(What the exercise asks):
Among the entries below, only the lines starting at the one with "def onWith (cfg" and ending at the one with "Configuration T2. -/", both included, are to be printed exactly.

(Information given):
-- ==== Sys2Proof/Tests/Slice0.lean ====
section
/-! SUPPORT. Tests: the vectors of 95_test_vectors.md on one step each, the decoder on words written out from the spec's
encodings, the refusals of WellFormed, and one witness for each set of hypotheses of the statements. Vector names (F1, G5,
W3 and so on) are those of 95_test_vectors.md, which is where every expected value comes from. -/

open Sys2Proof Sys2Proof.Machine

namespace Sys2Proof.Tests

/-! ## States -/

/-- Forty bursts answered `ok`. -/
def allOk : List BusAnswer := List.replicate 40 .ok

/-- State `On` after `INIT` with a given configuration and given answers of the bus, a framebuffer attached. -/
def onWith (cfg : Cfg) (script : List BusAnswer) : State :=
  { State.constructed cfg with life := .on, txValid := true, fbPresent := true, busScript := script }

/-- State `On` under configuration T1. -/
def onT1 : State := onWith Config.resetCfg allOk

/-- Right after reset under T1, with the bus answering `ok` and a framebuffer attached. -/
def freshT1 : State := { State.reset with fbPresent := true, busScript := allOk }

/-- Configuration T2. -/
def cfgT2 : Cfg :=
  { Config.resetCfg with srcFmt := .color16, hasPrecharge := false, windowTrailer := [⟨0x5C, []⟩] }

/-- T1 on a panel of four columns and two rows, for whole-frame tests. -/
def cfgSmall : Cfg := { Config.resetCfg with width := 4, height := 2 }

/-- T2 on that panel: 8 bytes a row. -/
def cfgSmall16 : Cfg := { cfgT2 with width := 4, height := 2 }

/-- `C[b]` of 95_test_vectors.md. -/
def C (b : Byte) : Burst := ⟨.cmd, [b], .ok⟩

/-- `D[bs]` of 95_test_vectors.md. -/
def D (bs : List Byte) : Burst := ⟨.data, bs, .ok⟩

/-- `!` of 95_test_vectors.md. -/
def failed (b : Burst) : Burst := { b with answer := .fail }

/-- What a test looks at: the trace, the select line and the result. -/
def seen (o : Host.Outcome State Fault Refusal) : Option (List Burst × Option Select × Option Response) :=
  (nextOf o).map fun t => (t.trace, t.dc, t.response)

/-- `life`, `tx_valid` and `win` after an outcome. -/
def kept (o : Host.Outcome State Fault Refusal) : Option (Life × Bool × Option Window) :=
  (nextOf o).map fun t => (t.life, t.txValid, t.win)

/-- An outcome that is a next state. -/
theorem runs {o : Host.Outcome State Fault Refusal} (h : (nextOf o).isSome = true) : ∃ t, o = .next t := by
  cases o with
  | next t => exact ⟨t, rfl⟩
  | fault f => cases h
  | refused r => cases h

/-- An outcome that is a next state of which a test holds. -/
theorem runsTo {o : Host.Outcome State Fault Refusal} {p : State → Bool} (h : (nextOf o).any p = true) :
    ∃ t, o = .next t ∧ p t = true := by
  cases o with
  | next t => exact ⟨t, rfl, h⟩
  | fault f => cases h
  | refused r => cases h

/-! ## WellFormed: ill-formed terms are refused -/

theorem test_wf_refuses_flush_offset : (Instr.flush (2 ^ 32) 0).wf = false := by decide
theorem test_wf_refuses_flush_len : (Instr.flush 0 (2 ^ 32)).wf = false := by decide
theorem test_wf_refuses_dataBurst : (Instr.dataBurst (2 ^ 32)).wf = false := by decide
theorem test_wf_refuses_regGamma : (Instr.regGamma (Vector.replicate 15 181)).wf = false := by decide
theorem test_wf_refuses_regPrecharge : (Instr.regPrecharge 0x20).wf = false := by decide
theorem test_wf_takes_bounds :
    (Instr.flush (2 ^ 32 - 1) (2 ^ 32 - 1)).wf = true ∧ (Instr.regGamma (Vector.replicate 15 180)).wf = true ∧
      (Instr.regPrecharge 0x1F).wf = true ∧ (Instr.dataBurst (2 ^ 32 - 1)).wf = true := by decide
theorem test_decode_refuses_illFormed :
    decode ⟨.frame, [0xBB, 0x20]⟩ = .error .illFormed ∧
      decode ⟨.frame, 0xB8 :: List.replicate 15 181⟩ = .error .illFormed := by decide
theorem test_decode_refuses_records :
    decode ⟨.host, []⟩ = .error .emptyRecord ∧ decode ⟨.host, [0x11]⟩ = .error .opFieldTooWide ∧
      decode ⟨.host, [0x1, 0]⟩ = .error .operandLength ∧ decode ⟨.host, [0x2, 0, 0, 0]⟩ = .error .operandLength ∧
      decode ⟨.host, [0x5, 2]⟩ = .error .flagBits ∧ decode ⟨.frame, [0x16]⟩ = .error .noSuchFrame ∧
      decode ⟨.initStep, [14]⟩ = .error .noSuchStep := by decide

/-! ## Decoding: records written out from 30_encoding.md R81, R82 and R87 and 44_lifecycle.md R193 -/

theorem test_decode_init : decode ⟨.host, [0x01]⟩ = .ok .init := by decide
theorem test_decode_setWindow : decode ⟨.host, [0x02, 0x05, 0x00, 0x09, 0x3F]⟩ = .ok (.setWindow 5 0 9 63) := by decide
theorem test_decode_programGamma :
    decode ⟨.host, 0x03 :: ([0x00, 0x01, 0x00, 0x00] ++ [0xFF, 0xFF, 0xFF, 0xFF] ++ List.replicate 52 0)⟩
      = .ok (.programGamma #v[256, 4294967295, 0, 0, 0, 0, 0, 0, 0, 0, 0, 0, 0, 0, 0]) := by decide
theorem test_decode_programPrecharge :
    decode ⟨.host, [0x04, 0x01, 0xFF]⟩ = .ok (.programPrecharge (some 0xFF)) ∧
      decode ⟨.host, [0x04, 0x00, 0x00]⟩ = .ok (.programPrecharge none) := by decide
theorem test_decode_blank : decode ⟨.host, [0x05, 0x00]⟩ = .ok (.blank false) := by decide
theorem test_decode_flush :
    decode ⟨.host, [0x06, 0x40, 0x01, 0x00, 0x00, 0x80, 0x00, 0x00, 0x00]⟩ = .ok (.flush 320 128) := by decide
theorem test_decode_destroy : decode ⟨.host, [0x07]⟩ = .ok .destroy := by decide
theorem test_decode_reserved :
    decode ⟨.host, [0x00]⟩ = .ok .reserved0 ∧ decode ⟨.host, [0x08]⟩ = .ok .reserved8 ∧
      decode ⟨.host, [0x09]⟩ = .ok .reserved9 ∧ decode ⟨.host, [0x0A]⟩ = .ok .reservedA ∧
      decode ⟨.host, [0x0B]⟩ = .ok .reservedB ∧ decode ⟨.host, [0x0C]⟩ = .ok .reservedC ∧
      decode ⟨.host, [0x0D]⟩ = .ok .reservedD ∧ decode ⟨.host, [0x0E]⟩ = .ok .reservedE ∧
      decode ⟨.host, [0x0F]⟩ = .ok .reservedF := by decide
theorem test_decode_send : decode ⟨.send, [0x75, 0x00, 0x3F]⟩ = .ok (.send 0x75 [0x00, 0x3F]) := by decide
theorem test_decode_regGamma :
    decode ⟨.frame, [0xB8, 0, 8, 16, 24, 32, 40, 48, 56, 64, 72, 80, 88, 96, 104, 112]⟩
      = .ok (.regGamma #v[0, 8, 16, 24, 32, 40, 48, 56, 64, 72, 80, 88, 96, 104, 112]) := by decide
theorem test_decode_frames :
    decode ⟨.frame, [0x00]⟩ = .ok .regGammaEnd ∧ decode ⟨.frame, [0x15]⟩ = .ok .regSetColumn ∧
      decode ⟨.frame, [0x75, 0x0A, 0x0B]⟩ = .ok (.regSetRow 10 11) ∧
      decode ⟨.frame, [0x5C]⟩ = .ok .windowTrailerFrame ∧ decode ⟨.frame, [0xBB, 0x1F]⟩ = .ok (.regPrecharge 0x1F) ∧
      decode ⟨.frame, [0xAE]⟩ = .ok .regDisplayOff ∧ decode ⟨.frame, [0xAF]⟩ = .ok .regDisplayOn := by decide
theorem test_decode_initSteps :
    decode ⟨.initStep, [1]⟩ = .ok .initStep01 ∧ decode ⟨.initStep, [2]⟩ = .ok .initStep02 ∧
      decode ⟨.initStep, [3]⟩ = .ok .initStep03 ∧ decode ⟨.initStep, [4]⟩ = .ok .initStep04 ∧
      decode ⟨.initStep, [5]⟩ = .ok .initStep05 ∧ decode ⟨.initStep, [6]⟩ = .ok .initStep06 ∧
      decode ⟨.initStep, [7]⟩ = .ok .initStep07 ∧ decode ⟨.initStep, [8]⟩ = .ok .initStep08 ∧
      decode ⟨.initStep, [9]⟩ = .ok .initStep09 ∧ decode ⟨.initStep, [10]⟩ = .ok .initStep10 ∧
      decode ⟨.initStep, [11]⟩ = .ok .initStep11 ∧ decode ⟨.initStep, [12]⟩ = .ok .initStep12 ∧
      decode ⟨.initStep, [13]⟩ = .ok .initStep13 := by decide
theorem test_decode_dataBurst : decode ⟨.data, [0x00, 0x20, 0x00, 0x00]⟩ = .ok (.dataBurst 8192) := by decide
/-- Words of the opcode table: the operation codes by value, the register numbers, and a generic frame. -/
theorem test_decode_table_words :
    decodeTableWord 8 0x1 = some .init ∧ decodeTableWord 8 0x6 = some (.flush 0 0) ∧
      decodeTableWord 8 0xF = some .reservedF ∧ decodeTableWord 8 0x75 = some (.regSetRow 0 0) ∧
      decodeTableWord 8 0xAE = some .regDisplayOff ∧ decodeTableWord 8 0xE1 = some (.send 0xE1 []) := by decide
/-- Vector Z6, and the rows run alone: what answers a next state as the first instruction after reset. -/
theorem test_first_after_reset :
    [0x1, 0x6, 0x7, 0x0, 0x8, 0xF, 0xB8, 0x15, 0x75, 0x5C, 0xBB, 0xAE, 0xAF, 0xE1].map
      (fun w => (nextOf (step (State.reset.withFetchWord 8 w))).isSome) = List.replicate 14 true := by decide
theorem test_step_runs_fetched_word :
    nextOf (step (freshT1.withFetchWord 8 0x7)) = nextOf (exec .destroy freshT1) := by decide

/-! ## The command protocol layer -/

theorem test_send_F1 :
    seen (exec (.send 0xB8 [0x01, 0x02]) onT1) = some ([C 0xB8, D [1, 2]], some .data, none) := by decide
theorem test_send_F4 :
    seen (exec (.send 0x75 [0x00, 0x3F]) (onWith Config.resetCfg [.ok, .fail]))
      = some ([C 0x75, failed (D [0, 0x3F])], some .data, some (.err .busTransferFailed)) := by decide
theorem test_displayOn_F2 : seen (exec .regDisplayOn onT1) = some ([C 0xAF], some .cmd, none) := by decide
theorem test_setRow_F3 :
    seen (exec (.regSetRow 0x00 0x3F) (onWith Config.resetCfg [.fail]))
      = some ([failed (C 0x75)], some .cmd, some (.err .busTransferFailed)) := by decide
theorem test_dataBurst_F5 :
    seen (exec (.dataBurst 2) { onT1 with tx := [(0, 0x55), (1, 0xAA)] })
      = some ([D [0x55, 0xAA]], some .data, none) := by decide
theorem test_dataBurst_F6_F7 :
    seen (exec (.dataBurst 0) onT1) = some ([], some .data, none) ∧
      seen (exec (.dataBurst 2) { onWith Config.resetCfg [.fail] with tx := [(0, 0x55), (1, 0xAA)] })
        = some ([failed (D [0x55, 0xAA])], some .data, some (.err .busTransferFailed)) := by decide
theorem test_regGamma_bytes :
    seen (exec (.regGamma #v[0, 8, 16, 24, 32, 40, 48, 56, 64, 72, 80, 88, 96, 104, 112]) onT1)
      = some ([C 0xB8, D [0x00, 0x08, 0x10, 0x18, 0x20, 0x28, 0x30, 0x38, 0x40, 0x48, 0x50, 0x58, 0x60, 0x68, 0x70]],
        some .data, none) := by decide
theorem test_regGammaEnd_bytes : seen (exec .regGammaEnd onT1) = some ([C 0x00], some .cmd, none) := by decide
theorem test_regSetColumn_bytes :
    seen (exec .regSetColumn onT1) = some ([C 0x15, D [0x1C, 0x5B]], some .data, none) := by decide
theorem test_windowTrailer_bytes :
    seen (exec .windowTrailerFrame (onWith cfgT2 allOk)) = some ([C 0x5C], some .cmd, none) ∧
      seen (exec .windowTrailerFrame onT1) = some ([], none, none) := by decide
theorem test_regPrecharge_bytes :
    seen (exec (.regPrecharge 0x1F) onT1) = some ([C 0xBB, D [0x1F]], some .data, none) := by decide
theorem test_regDisplayOff_bytes : seen (exec .regDisplayOff onT1) = some ([C 0xAE], some .cmd, none) := by decide
/-- 30_encoding.md R88, vector L16. -/
theorem test_reserved_codes :
    [Instr.reserved0, .reserved8, .reserved9, .reservedA, .reservedB, .reservedC, .reservedD, .reservedE,
      .reservedF].map (fun i => seen (exec i onT1))
        = List.replicate 9 (some ([], none, some (.err .invalidParameter))) := by decide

(Your solution):
def onWith (cfg : Cfg) (script : List BusAnswer) : State :=
  { State.constructed cfg with life := .on, txValid := true, fbPresent := true, busScript := script }

/-- State `On` under configuration T1. -/
def onT1 : State := onWith Config.resetCfg allOk

/-- Right after reset under T1, with the bus answering `ok` and a framebuffer attached. -/
def freshT1 : State := { State.reset with fbPresent := true, busScript := allOk }

/-- Configuration T2. -/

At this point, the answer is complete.